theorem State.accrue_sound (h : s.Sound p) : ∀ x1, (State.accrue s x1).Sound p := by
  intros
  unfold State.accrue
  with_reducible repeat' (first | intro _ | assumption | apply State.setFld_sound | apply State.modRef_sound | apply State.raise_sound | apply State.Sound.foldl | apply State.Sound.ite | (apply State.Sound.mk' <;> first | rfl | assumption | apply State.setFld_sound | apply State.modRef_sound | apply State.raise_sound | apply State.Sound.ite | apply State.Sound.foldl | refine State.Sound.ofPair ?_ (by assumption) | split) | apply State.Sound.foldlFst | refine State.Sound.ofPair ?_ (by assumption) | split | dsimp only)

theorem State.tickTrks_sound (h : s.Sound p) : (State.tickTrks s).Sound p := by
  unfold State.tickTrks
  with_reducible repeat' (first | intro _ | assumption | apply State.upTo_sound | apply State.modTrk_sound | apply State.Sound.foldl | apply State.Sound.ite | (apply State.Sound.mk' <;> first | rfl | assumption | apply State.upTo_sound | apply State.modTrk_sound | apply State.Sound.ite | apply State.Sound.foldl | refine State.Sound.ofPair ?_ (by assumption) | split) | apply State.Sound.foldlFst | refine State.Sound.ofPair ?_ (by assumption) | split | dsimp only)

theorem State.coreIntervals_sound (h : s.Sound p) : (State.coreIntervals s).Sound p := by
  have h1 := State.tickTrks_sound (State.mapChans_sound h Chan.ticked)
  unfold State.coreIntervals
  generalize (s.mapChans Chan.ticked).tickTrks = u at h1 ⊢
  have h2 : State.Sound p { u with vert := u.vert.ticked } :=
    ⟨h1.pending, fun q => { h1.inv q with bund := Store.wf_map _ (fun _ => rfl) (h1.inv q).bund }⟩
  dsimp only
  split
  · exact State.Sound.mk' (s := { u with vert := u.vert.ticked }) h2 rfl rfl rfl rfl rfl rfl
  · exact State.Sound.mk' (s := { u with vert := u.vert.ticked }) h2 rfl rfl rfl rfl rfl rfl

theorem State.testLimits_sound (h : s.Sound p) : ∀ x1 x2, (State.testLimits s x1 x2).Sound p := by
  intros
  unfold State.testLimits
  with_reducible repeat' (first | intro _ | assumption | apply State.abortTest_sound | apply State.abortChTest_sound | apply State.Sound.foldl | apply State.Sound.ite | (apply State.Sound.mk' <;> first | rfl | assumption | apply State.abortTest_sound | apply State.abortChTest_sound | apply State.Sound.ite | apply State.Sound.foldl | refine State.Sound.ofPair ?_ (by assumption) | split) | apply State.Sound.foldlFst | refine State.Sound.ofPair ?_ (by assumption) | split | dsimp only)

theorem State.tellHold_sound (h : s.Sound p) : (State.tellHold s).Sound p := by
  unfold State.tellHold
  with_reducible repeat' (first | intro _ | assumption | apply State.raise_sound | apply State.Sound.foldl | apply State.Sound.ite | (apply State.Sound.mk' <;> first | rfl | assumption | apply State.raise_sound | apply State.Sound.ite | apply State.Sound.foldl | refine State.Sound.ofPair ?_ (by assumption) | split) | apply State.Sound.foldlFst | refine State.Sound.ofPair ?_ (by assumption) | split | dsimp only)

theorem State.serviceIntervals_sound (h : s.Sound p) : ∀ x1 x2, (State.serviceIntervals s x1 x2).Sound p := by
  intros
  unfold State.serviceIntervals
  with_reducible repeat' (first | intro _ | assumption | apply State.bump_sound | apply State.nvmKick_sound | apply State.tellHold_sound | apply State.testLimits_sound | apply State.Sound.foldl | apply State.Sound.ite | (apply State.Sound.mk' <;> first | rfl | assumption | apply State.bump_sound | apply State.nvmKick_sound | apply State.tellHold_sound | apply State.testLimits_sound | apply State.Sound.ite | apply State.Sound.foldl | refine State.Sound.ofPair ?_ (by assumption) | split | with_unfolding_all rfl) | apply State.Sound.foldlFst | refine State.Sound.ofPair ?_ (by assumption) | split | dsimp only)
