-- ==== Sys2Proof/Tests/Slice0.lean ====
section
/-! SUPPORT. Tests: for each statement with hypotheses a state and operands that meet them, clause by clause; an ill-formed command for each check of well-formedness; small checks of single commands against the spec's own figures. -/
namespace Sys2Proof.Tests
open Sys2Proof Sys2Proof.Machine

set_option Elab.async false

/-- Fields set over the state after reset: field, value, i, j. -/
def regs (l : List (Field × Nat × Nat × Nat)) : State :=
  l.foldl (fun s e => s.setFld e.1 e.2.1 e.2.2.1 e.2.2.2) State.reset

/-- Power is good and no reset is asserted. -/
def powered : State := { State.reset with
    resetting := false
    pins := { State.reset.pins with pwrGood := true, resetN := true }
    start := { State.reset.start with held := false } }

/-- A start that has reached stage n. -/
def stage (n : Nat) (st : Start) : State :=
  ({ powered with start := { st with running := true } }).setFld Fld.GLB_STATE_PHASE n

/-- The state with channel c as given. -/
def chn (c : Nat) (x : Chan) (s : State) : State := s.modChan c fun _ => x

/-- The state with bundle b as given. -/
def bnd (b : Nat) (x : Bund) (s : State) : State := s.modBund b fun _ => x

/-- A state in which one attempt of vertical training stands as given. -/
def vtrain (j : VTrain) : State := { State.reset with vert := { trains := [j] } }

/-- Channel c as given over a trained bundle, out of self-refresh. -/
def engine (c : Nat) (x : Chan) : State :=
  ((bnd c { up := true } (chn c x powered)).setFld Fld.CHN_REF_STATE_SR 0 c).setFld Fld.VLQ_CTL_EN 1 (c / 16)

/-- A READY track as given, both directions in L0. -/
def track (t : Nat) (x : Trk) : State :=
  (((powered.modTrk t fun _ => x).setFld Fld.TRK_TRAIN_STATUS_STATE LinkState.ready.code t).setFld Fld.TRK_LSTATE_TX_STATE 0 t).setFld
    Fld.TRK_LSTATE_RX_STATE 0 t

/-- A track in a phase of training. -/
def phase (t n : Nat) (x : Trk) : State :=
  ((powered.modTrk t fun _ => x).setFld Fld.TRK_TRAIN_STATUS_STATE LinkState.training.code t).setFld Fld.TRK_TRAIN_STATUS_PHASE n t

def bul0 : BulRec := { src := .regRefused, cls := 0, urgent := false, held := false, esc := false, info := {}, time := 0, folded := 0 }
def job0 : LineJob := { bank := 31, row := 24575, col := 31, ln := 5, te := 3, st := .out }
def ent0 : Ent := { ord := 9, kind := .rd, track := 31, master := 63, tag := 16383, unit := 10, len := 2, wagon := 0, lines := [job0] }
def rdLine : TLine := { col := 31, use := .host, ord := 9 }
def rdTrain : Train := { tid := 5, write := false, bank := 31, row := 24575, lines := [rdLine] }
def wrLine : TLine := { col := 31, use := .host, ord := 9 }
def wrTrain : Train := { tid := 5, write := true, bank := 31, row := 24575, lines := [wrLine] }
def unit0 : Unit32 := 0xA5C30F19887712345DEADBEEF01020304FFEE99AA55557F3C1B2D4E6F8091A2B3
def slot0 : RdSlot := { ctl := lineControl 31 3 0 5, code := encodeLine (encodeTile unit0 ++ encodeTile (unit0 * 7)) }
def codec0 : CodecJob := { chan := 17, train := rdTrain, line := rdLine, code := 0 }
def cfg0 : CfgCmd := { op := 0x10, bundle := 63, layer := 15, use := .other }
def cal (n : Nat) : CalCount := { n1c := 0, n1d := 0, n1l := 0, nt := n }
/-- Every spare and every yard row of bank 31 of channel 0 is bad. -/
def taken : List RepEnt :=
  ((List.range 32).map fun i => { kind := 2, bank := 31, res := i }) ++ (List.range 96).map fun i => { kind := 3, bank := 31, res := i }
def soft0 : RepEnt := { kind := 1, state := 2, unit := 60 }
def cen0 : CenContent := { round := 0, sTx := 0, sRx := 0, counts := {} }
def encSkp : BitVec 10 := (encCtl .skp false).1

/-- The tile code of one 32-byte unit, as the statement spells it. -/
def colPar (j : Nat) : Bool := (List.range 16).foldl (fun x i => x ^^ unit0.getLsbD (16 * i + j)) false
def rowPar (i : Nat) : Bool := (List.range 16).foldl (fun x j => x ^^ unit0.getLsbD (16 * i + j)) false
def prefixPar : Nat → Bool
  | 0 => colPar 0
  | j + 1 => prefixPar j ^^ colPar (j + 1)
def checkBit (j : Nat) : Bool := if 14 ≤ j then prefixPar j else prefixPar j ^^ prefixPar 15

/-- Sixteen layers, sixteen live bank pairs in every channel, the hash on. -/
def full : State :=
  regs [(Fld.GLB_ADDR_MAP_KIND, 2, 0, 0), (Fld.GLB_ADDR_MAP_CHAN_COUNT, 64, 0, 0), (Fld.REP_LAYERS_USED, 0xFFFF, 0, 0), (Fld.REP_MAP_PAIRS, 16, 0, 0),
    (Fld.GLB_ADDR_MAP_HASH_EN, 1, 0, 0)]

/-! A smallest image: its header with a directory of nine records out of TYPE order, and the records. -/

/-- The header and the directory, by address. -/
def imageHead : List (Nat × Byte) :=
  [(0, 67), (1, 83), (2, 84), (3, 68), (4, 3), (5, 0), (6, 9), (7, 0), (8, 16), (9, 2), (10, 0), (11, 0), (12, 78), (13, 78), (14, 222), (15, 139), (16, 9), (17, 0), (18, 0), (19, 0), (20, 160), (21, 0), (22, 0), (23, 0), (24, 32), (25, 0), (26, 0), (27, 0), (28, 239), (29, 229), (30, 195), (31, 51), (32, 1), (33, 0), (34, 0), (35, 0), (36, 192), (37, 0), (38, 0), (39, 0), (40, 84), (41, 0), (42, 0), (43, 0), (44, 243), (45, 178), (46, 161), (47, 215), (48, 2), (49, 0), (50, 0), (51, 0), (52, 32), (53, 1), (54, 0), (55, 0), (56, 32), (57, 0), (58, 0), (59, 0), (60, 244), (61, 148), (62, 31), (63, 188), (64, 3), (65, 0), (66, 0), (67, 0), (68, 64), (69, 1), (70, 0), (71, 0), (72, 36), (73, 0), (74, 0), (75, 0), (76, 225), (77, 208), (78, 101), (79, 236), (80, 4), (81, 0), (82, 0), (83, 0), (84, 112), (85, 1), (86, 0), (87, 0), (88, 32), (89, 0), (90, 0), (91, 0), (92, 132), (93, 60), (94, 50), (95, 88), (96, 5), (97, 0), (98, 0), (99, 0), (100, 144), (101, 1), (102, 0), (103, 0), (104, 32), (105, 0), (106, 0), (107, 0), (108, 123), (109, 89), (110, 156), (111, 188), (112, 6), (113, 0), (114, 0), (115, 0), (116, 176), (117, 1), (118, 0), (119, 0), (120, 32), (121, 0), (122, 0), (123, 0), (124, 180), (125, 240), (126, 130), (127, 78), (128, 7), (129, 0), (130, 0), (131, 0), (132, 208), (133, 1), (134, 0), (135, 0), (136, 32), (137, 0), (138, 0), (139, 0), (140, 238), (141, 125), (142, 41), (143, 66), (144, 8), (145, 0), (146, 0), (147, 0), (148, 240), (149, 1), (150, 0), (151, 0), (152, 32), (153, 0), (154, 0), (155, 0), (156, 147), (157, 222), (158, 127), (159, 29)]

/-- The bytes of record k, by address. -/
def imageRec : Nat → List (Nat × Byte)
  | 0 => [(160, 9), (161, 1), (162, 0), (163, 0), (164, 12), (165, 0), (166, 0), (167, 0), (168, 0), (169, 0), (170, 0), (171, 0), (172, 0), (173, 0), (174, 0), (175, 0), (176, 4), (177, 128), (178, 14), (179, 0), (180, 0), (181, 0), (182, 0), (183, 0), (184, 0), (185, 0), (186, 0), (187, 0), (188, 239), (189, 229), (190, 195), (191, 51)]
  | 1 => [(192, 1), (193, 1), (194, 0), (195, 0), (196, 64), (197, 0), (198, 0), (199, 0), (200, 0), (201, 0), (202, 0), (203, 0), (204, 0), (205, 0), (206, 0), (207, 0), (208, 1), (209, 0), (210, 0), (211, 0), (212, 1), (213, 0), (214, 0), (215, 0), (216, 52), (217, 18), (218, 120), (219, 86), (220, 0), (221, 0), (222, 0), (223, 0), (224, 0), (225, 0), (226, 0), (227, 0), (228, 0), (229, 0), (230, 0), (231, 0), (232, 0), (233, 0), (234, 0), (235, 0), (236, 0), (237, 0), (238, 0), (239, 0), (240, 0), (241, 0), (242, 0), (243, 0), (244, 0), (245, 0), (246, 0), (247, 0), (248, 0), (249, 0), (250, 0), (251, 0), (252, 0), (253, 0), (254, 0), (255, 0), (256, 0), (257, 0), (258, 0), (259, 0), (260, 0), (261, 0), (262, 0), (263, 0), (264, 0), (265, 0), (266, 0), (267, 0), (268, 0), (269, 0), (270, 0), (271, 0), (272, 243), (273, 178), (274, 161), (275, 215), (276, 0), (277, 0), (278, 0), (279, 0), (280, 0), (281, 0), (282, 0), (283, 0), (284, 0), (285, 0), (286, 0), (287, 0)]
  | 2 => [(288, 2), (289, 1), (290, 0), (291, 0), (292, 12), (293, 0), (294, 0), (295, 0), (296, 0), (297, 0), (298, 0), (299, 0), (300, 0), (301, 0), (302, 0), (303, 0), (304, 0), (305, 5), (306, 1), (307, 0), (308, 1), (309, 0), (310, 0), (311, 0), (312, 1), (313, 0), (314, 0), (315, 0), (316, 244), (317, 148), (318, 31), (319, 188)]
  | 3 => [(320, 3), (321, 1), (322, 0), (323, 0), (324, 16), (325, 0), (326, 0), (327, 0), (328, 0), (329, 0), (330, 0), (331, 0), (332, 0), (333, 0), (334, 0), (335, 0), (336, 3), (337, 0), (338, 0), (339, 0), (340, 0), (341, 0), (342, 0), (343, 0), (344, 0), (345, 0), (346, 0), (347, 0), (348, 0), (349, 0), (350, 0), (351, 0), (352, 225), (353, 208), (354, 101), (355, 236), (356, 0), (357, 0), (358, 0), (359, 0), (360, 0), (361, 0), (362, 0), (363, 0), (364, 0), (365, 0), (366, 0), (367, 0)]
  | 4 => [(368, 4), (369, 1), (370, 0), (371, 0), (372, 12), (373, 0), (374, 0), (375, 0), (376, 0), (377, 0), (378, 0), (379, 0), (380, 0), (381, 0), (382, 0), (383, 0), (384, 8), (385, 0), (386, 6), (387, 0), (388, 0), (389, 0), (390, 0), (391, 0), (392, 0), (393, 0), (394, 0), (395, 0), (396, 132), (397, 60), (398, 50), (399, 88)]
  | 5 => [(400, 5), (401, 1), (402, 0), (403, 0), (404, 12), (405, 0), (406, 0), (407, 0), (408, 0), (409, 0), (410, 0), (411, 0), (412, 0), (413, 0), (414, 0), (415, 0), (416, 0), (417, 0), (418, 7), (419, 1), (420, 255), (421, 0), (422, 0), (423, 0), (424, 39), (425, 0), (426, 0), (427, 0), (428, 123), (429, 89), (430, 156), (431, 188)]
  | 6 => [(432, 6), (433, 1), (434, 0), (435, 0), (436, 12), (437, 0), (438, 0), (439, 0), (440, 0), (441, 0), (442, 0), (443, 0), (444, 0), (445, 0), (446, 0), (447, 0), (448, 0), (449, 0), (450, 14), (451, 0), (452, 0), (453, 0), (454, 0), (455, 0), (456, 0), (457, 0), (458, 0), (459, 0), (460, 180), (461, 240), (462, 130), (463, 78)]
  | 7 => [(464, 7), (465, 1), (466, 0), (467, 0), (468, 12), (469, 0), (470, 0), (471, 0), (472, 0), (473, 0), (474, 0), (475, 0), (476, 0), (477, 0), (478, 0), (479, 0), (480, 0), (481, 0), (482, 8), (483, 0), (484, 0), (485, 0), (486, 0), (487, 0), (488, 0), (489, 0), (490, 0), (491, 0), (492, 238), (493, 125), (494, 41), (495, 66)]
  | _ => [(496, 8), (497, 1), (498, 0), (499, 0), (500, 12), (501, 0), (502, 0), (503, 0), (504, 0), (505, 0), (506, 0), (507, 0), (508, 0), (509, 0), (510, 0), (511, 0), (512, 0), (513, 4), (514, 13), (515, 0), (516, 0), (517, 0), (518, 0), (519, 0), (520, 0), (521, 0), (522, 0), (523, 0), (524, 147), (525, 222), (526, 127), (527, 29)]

....................

TASK OBJECTIVE:
In the listing above, find the line with "l.foldl (fun s" and the line with "powered with start", then reproduce both and every line between them exactly.

RESPONSE BELOW:
  l.foldl (fun s e => s.setFld e.1 e.2.1 e.2.2.1 e.2.2.2) State.reset

/-- Power is good and no reset is asserted. -/
def powered : State := { State.reset with
    resetting := false
    pins := { State.reset.pins with pwrGood := true, resetN := true }
    start := { State.reset.start with held := false } }

/-- A start that has reached stage n. -/
def stage (n : Nat) (st : Start) : State :=
  ({ powered with start := { st with running := true } }).setFld Fld.GLB_STATE_PHASE n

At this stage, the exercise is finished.